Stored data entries
-- ==== Sys2Proof/Laws/Frames.lean ====
section
/-! SUPPORT. The frame of every command of the command table: the fields its checks and effects can change,
taken or refused. -/

namespace Sys2Proof.Machine

/-- The state an answer carries. -/
def Answer.state : Answer → State
  | .taken _ s => s
  | .refused _ s => s

/-- What holds of the state of an override command: of the state it found, of a wrong code's effect, and of
what follows a matching code (R145). -/
theorem withAuthority_state (P : State → Prop) (code : Nat) (s : State) (next : State → Answer) (hs : P s)
    (hw : P s.wrongOverride) (hn : P (next { s with auth := { s.auth with failures := 0 } }).state) :
    P (withAuthority code s next).state := by
  unfold withAuthority
  split
  · exact hs
  split
  · exact hs
  split
  · exact hw
  · exact hn

theorem signCollection_frame (i : SlotIx) (m : Manifest) (c : Collection) (s : State) :
    ∃ x0 x1 x2 x3 x4 x5, (signCollection i m c s).state =
      { s with mans := x0, bags := x1, balance := x2, door := x3, rack := x4, port := x5 } := by
  unfold signCollection
  dsimp only
  split
  · exact ⟨_, _, _, _, _, _, rfl⟩
  split
  · exact ⟨_, _, _, _, _, _, rfl⟩
  dsimp only [Answer.state]
  rw [liftHalt_eq, recomputeDoor_eq, retireEntries_eq]
  exact ⟨_, _, _, _, _, _, rfl⟩

theorem nopEffect_frame (a : List Byte) (s : State) :
    (nopEffect a s).state = s := by
  simp only [nopEffect, noArgs]
  repeat' split
  all_goals rfl

theorem statusReadEffect_frame (a : List Byte) (s : State) :
    (statusReadEffect a s).state = s := by
  simp only [statusReadEffect, noArgs]
  repeat' split
  all_goals rfl

theorem attnReadEffect_frame (a : List Byte) (s : State) :
    (attnReadEffect a s).state = s := by
  simp only [attnReadEffect, noArgs]
  repeat' split
  all_goals rfl

theorem attnEnableEffect_frame (a : List Byte) (s : State) :
    ∃ x0, (attnEnableEffect a s).state = { s with port := x0 } := by
  simp only [attnEnableEffect]
  repeat' split
  all_goals exact ⟨_, rfl⟩

theorem attnClearEffect_frame (a : List Byte) (s : State) :
    ∃ x0, (attnClearEffect a s).state = { s with port := x0 } := by
  simp only [attnClearEffect]
  repeat' split
  all_goals exact ⟨_, rfl⟩

theorem clockSetEffect_frame (a : List Byte) (s : State) :
    ∃ x0, (clockSetEffect a s).state = { s with clock := x0 } := by
  simp only [clockSetEffect]
  repeat' split
  all_goals exact ⟨_, rfl⟩

theorem clockReadEffect_frame (a : List Byte) (s : State) :
    (clockReadEffect a s).state = s := by
  simp only [clockReadEffect, noArgs]
  repeat' split
  all_goals rfl

theorem retainEffect_frame (a : List Byte) (s : State) :
    ∃ x0 x1 x2 x3, (retainEffect a s).state = { s with ret := x0, lanes := x1, door := x2, port := x3 } := by
  simp only [retainEffect, State.enterRetention]
  repeat' split
  all_goals first
    | exact ⟨_, _, _, _, rfl⟩
    | exact ⟨_, _, _, _, (recomputeDoor_eq _ _).trans rfl⟩

theorem releaseEffect_frame (a : List Byte) (s : State) :
    ∃ x0 x1 x2 x3, (releaseEffect a s).state = { s with ret := x0, round := x1, door := x2, port := x3 } := by
  simp only [releaseEffect, noArgs, State.leaveRetention]
  repeat' split
  all_goals first
    | exact ⟨_, _, _, _, rfl⟩
    | exact ⟨_, _, _, _, (recomputeDoor_eq _ _).trans rfl⟩

theorem recordsClearEffect_frame (a : List Byte) (s : State) :
    ∃ x0 x1 x2 x3 x4 x5 x6 x7 x8 x9 x10,
      (recordsClearEffect a s).state = { s with auth := x0, port := x1, stock := x2, tills := x3, calls := x4, callOverflow := x5, bags := x6, rack := x7, mans := x8, audit := x9, balance := x10 } := by
  simp only [recordsClearEffect, withAuthority, State.wrongOverride]
  repeat' split
  all_goals exact ⟨_, _, _, _, _, _, _, _, _, _, _, rfl⟩

theorem overrideSetEffect_frame (a : List Byte) (s : State) :
    ∃ x0 x1, (overrideSetEffect a s).state = { s with auth := x0, port := x1 } := by
  simp only [overrideSetEffect, withAuthority, State.wrongOverride]
  repeat' split
  all_goals exact ⟨_, _, rfl⟩

theorem doorOpenEffect_frame (a : List Byte) (s : State) :
    ∃ x0 x1 x2, (doorOpenEffect a s).state = { s with auth := x0, port := x1, door := x2 } := by
  simp only [doorOpenEffect, withAuthority, State.wrongOverride, State.startInterval]
  repeat' split
  all_goals first
    | exact ⟨_, _, _, rfl⟩
    | exact ⟨_, _, _, (recomputeDoor_eq _ _).trans rfl⟩

theorem doorLockEffect_frame (a : List Byte) (s : State) :
    ∃ x0 x1, (doorLockEffect a s).state = { s with door := x0, port := x1 } := by
  simp only [doorLockEffect, noArgs, State.dropInterval]
  repeat' split
  all_goals first
    | exact ⟨_, _, rfl⟩
    | exact ⟨_, _, (recomputeDoor_eq _ _).trans rfl⟩

theorem doorReadEffect_frame (a : List Byte) (s : State) :
    (doorReadEffect a s).state = s := by
  simp only [doorReadEffect, noArgs]
  repeat' split
  all_goals rfl

theorem denomSetEffect_frame (a : List Byte) (s : State) :
    ∃ x0, (denomSetEffect a s).state = { s with denoms := x0 } := by
  simp only [denomSetEffect]
  repeat' split
  all_goals exact ⟨_, rfl⟩

theorem denomReadEffect_frame (a : List Byte) (s : State) :
    (denomReadEffect a s).state = s := by
  simp only [denomReadEffect, noArgs]
  repeat' split
  all_goals rfl

theorem stockReadEffect_frame (a : List Byte) (s : State) :
    (stockReadEffect a s).state = s := by
  simp only [stockReadEffect, noArgs]
  repeat' split
  all_goals rfl

theorem officeReadEffect_frame (a : List Byte) (s : State) :
    (officeReadEffect a s).state = s := by
  simp only [officeReadEffect, noArgs]
  repeat' split
  all_goals rfl

theorem limitsSetEffect_frame (a : List Byte) (s : State) :
    ∃ x0, (limitsSetEffect a s).state = { s with limits := x0 } := by
  simp only [limitsSetEffect]
  repeat' split
  all_goals exact ⟨_, rfl⟩

theorem limitsReadEffect_frame (a : List Byte) (s : State) :
    (limitsReadEffect a s).state = s := by
  simp only [limitsReadEffect, noArgs]
  repeat' split
  all_goals rfl

theorem templateSetEffect_frame (a : List Byte) (s : State) :
    ∃ x0, (templateSetEffect a s).state = { s with templates := x0 } := by
  simp only [templateSetEffect]
  repeat' split
  all_goals exact ⟨_, rfl⟩

theorem templateReadEffect_frame (a : List Byte) (s : State) :
    (templateReadEffect a s).state = s := by
  simp only [templateReadEffect]
  repeat' split
  all_goals rfl

theorem tillSetupEffect_frame (a : List Byte) (s : State) :
    ∃ x0, (tillSetupEffect a s).state = { s with tills := x0 } := by
  simp only [tillSetupEffect, withTill]
  repeat' split
  all_goals exact ⟨_, rfl⟩

theorem floatIssueEffect_frame (a : List Byte) (s : State) :
    ∃ x0 x1, (floatIssueEffect a s).state = { s with stock := x0, tills := x1 } := by
  simp only [floatIssueEffect, withTill]
  repeat' split
  all_goals exact ⟨_, _, rfl⟩

theorem floatCancelEffect_frame (a : List Byte) (s : State) :
    ∃ x0 x1, (floatCancelEffect a s).state = { s with stock := x0, tills := x1 } := by
  simp only [floatCancelEffect, withTill]
  repeat' split
  all_goals exact ⟨_, _, rfl⟩

theorem tillOpenEffect_frame (a : List Byte) (s : State) :
    ∃ x0, (tillOpenEffect a s).state = { s with tills := x0 } := by
  simp only [tillOpenEffect, withTill]
  repeat' split
  all_goals exact ⟨_, rfl⟩

theorem topupIssueEffect_frame (a : List Byte) (s : State) :
    ∃ x0 x1 x2, (topupIssueEffect a s).state = { s with stock := x0, tills := x1, calls := x2 } := by
  simp only [topupIssueEffect]
  repeat' split
  all_goals exact ⟨_, _, _, rfl⟩

theorem posCashEffect_frame (a : List Byte) (s : State) :
    ∃ x0, (posCashEffect a s).state = { s with tills := x0 } := by
  simp only [posCashEffect, withTill]
  repeat' split
  all_goals exact ⟨_, rfl⟩

theorem tillCloseEffect_frame (a : List Byte) (s : State) :
    ∃ x0 x1 x2 x3,
      (tillCloseEffect a s).state = { s with tills := x0, calls := x1, callOverflow := x2, port := x3 } := by
  simp only [tillCloseEffect, withTill]
  repeat' split
  all_goals first
    | exact ⟨_, _, _, _, rfl⟩
    | exact ⟨_, _, _, _, (congrArg State.loseCall (raiseCall_eq _ _ _ _)).trans rfl⟩
    | exact ⟨_, _, _, _, (raiseCall_eq _ _ _ _).trans rfl⟩

theorem tillReadEffect_frame (a : List Byte) (s : State) :
    (tillReadEffect a s).state = s := by
  simp only [tillReadEffect, withTill]
  repeat' split
  all_goals rfl

theorem varianceAcceptEffect_frame (a : List Byte) (s : State) :
    ∃ x0 x1 x2, (varianceAcceptEffect a s).state = { s with auth := x0, port := x1, tills := x2 } := by
  simp only [varianceAcceptEffect, withTill, withAuthority, State.wrongOverride]
  repeat' split
  all_goals exact ⟨_, _, _, rfl⟩

theorem recountEffect_frame (a : List Byte) (s : State) :
    ∃ x0 x1 x2 x3 x4,
      (recountEffect a s).state = { s with auth := x0, port := x1, stock := x2, balance := x3, tills := x4 } := by
  simp only [recountEffect, withTill, withAuthority, State.wrongOverride]
  repeat' split
  all_goals exact ⟨_, _, _, _, _, rfl⟩

theorem callPostEffect_frame (a : List Byte) (s : State) :
    ∃ x0 x1 x2, (callPostEffect a s).state = { s with calls := x0, callOverflow := x1, port := x2 } := by
  simp only [callPostEffect, withTill]
  repeat' split
  all_goals first
    | exact ⟨_, _, _, rfl⟩
    | exact ⟨_, _, _, (raiseCall_eq _ _ _ _).trans rfl⟩

theorem callTakeEffect_frame (a : List Byte) (s : State) :
    ∃ x0, (callTakeEffect a s).state = { s with calls := x0 } := by
  simp only [callTakeEffect]
  repeat' split
  all_goals exact ⟨_, rfl⟩

theorem callCancelEffect_frame (a : List Byte) (s : State) :
    ∃ x0, (callCancelEffect a s).state = { s with calls := x0 } := by
  simp only [callCancelEffect, withTill]
  repeat' split
  all_goals exact ⟨_, rfl⟩

theorem callReadEffect_frame (a : List Byte) (s : State) :
    ∃ x0, (callReadEffect a s).state = { s with callOverflow := x0 } := by
  simp only [callReadEffect]
  repeat' split
  all_goals exact ⟨_, rfl⟩

theorem roundSetEffect_frame (a : List Byte) (s : State) :
    ∃ x0, (roundSetEffect a s).state = { s with round := x0 } := by
  simp only [roundSetEffect]
  repeat' split
  all_goals exact ⟨_, rfl⟩

theorem roundTimerEffect_frame (a : List Byte) (s : State) :
    ∃ x0, (roundTimerEffect a s).state = { s with round := x0 } := by
  simp only [roundTimerEffect]
  repeat' split
  all_goals exact ⟨_, rfl⟩

theorem roundNowEffect_frame (a : List Byte) (s : State) :
    ∃ x0 x1, (roundNowEffect a s).state = { s with round := x0, port := x1 } := by
  simp only [roundNowEffect, noArgs]
  repeat' split
  all_goals first
    | exact ⟨_, _, rfl⟩
    | exact ⟨_, _, (startRound_eq _).trans rfl⟩

theorem roundReadEffect_frame (a : List Byte) (s : State) :
    (roundReadEffect a s).state = s := by
  simp only [roundReadEffect, noArgs]
  repeat' split
  all_goals rfl

theorem laneProfileEffect_frame (a : List Byte) (s : State) :
    ∃ x0, (laneProfileEffect a s).state = { s with lanes := x0 } := by
  simp only [laneProfileEffect, withLane]
  repeat' split
  all_goals exact ⟨_, rfl⟩

theorem laneResetEffect_frame (a : List Byte) (s : State) :
    ∃ x0 x1 x2 x3,
      (laneResetEffect a s).state = { s with lanes := x0, tills := x1, mans := x2, stock := x3 } := by
  simp only [laneResetEffect, withLane]
  repeat' split
  all_goals first
    | exact ⟨_, _, _, _, rfl⟩
    | exact ⟨_, _, _, _, (congrArg (State.setLane _ _) (releaseLane_eq _ _)).trans rfl⟩

theorem laneClearEffect_frame (a : List Byte) (s : State) :
    ∃ x0, (laneClearEffect a s).state = { s with lanes := x0 } := by
  simp only [laneClearEffect, withLane, withProfiled]
  repeat' split
  all_goals exact ⟨_, rfl⟩

theorem laneReadEffect_frame (a : List Byte) (s : State) :
    (laneReadEffect a s).state = s := by
  simp only [laneReadEffect, withLane]
  repeat' split
  all_goals rfl

theorem countOpenEffect_frame (a : List Byte) (s : State) :
    ∃ x0 x1 x2 x3 x4,
      (countOpenEffect a s).state = { s with lanes := x0, tills := x1, calls := x2, mans := x3, stock := x4 } := by
  simp only [countOpenEffect]
  repeat' split
  all_goals first
    | exact ⟨_, _, _, _, _, rfl⟩
    | exact ⟨_, _, _, _, _, (bindSession_eq _ _ _).trans rfl⟩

#### Requirement
Copy out the lines above with "bags" in them.

#### Finished task
      { s with mans := x0, bags := x1, balance := x2, door := x3, rack := x4, port := x5 } := by
      (recordsClearEffect a s).state = { s with auth := x0, port := x1, stock := x2, tills := x3, calls := x4, callOverflow := x5, bags := x6, rack := x7, mans := x8, audit := x9, balance := x10 } := by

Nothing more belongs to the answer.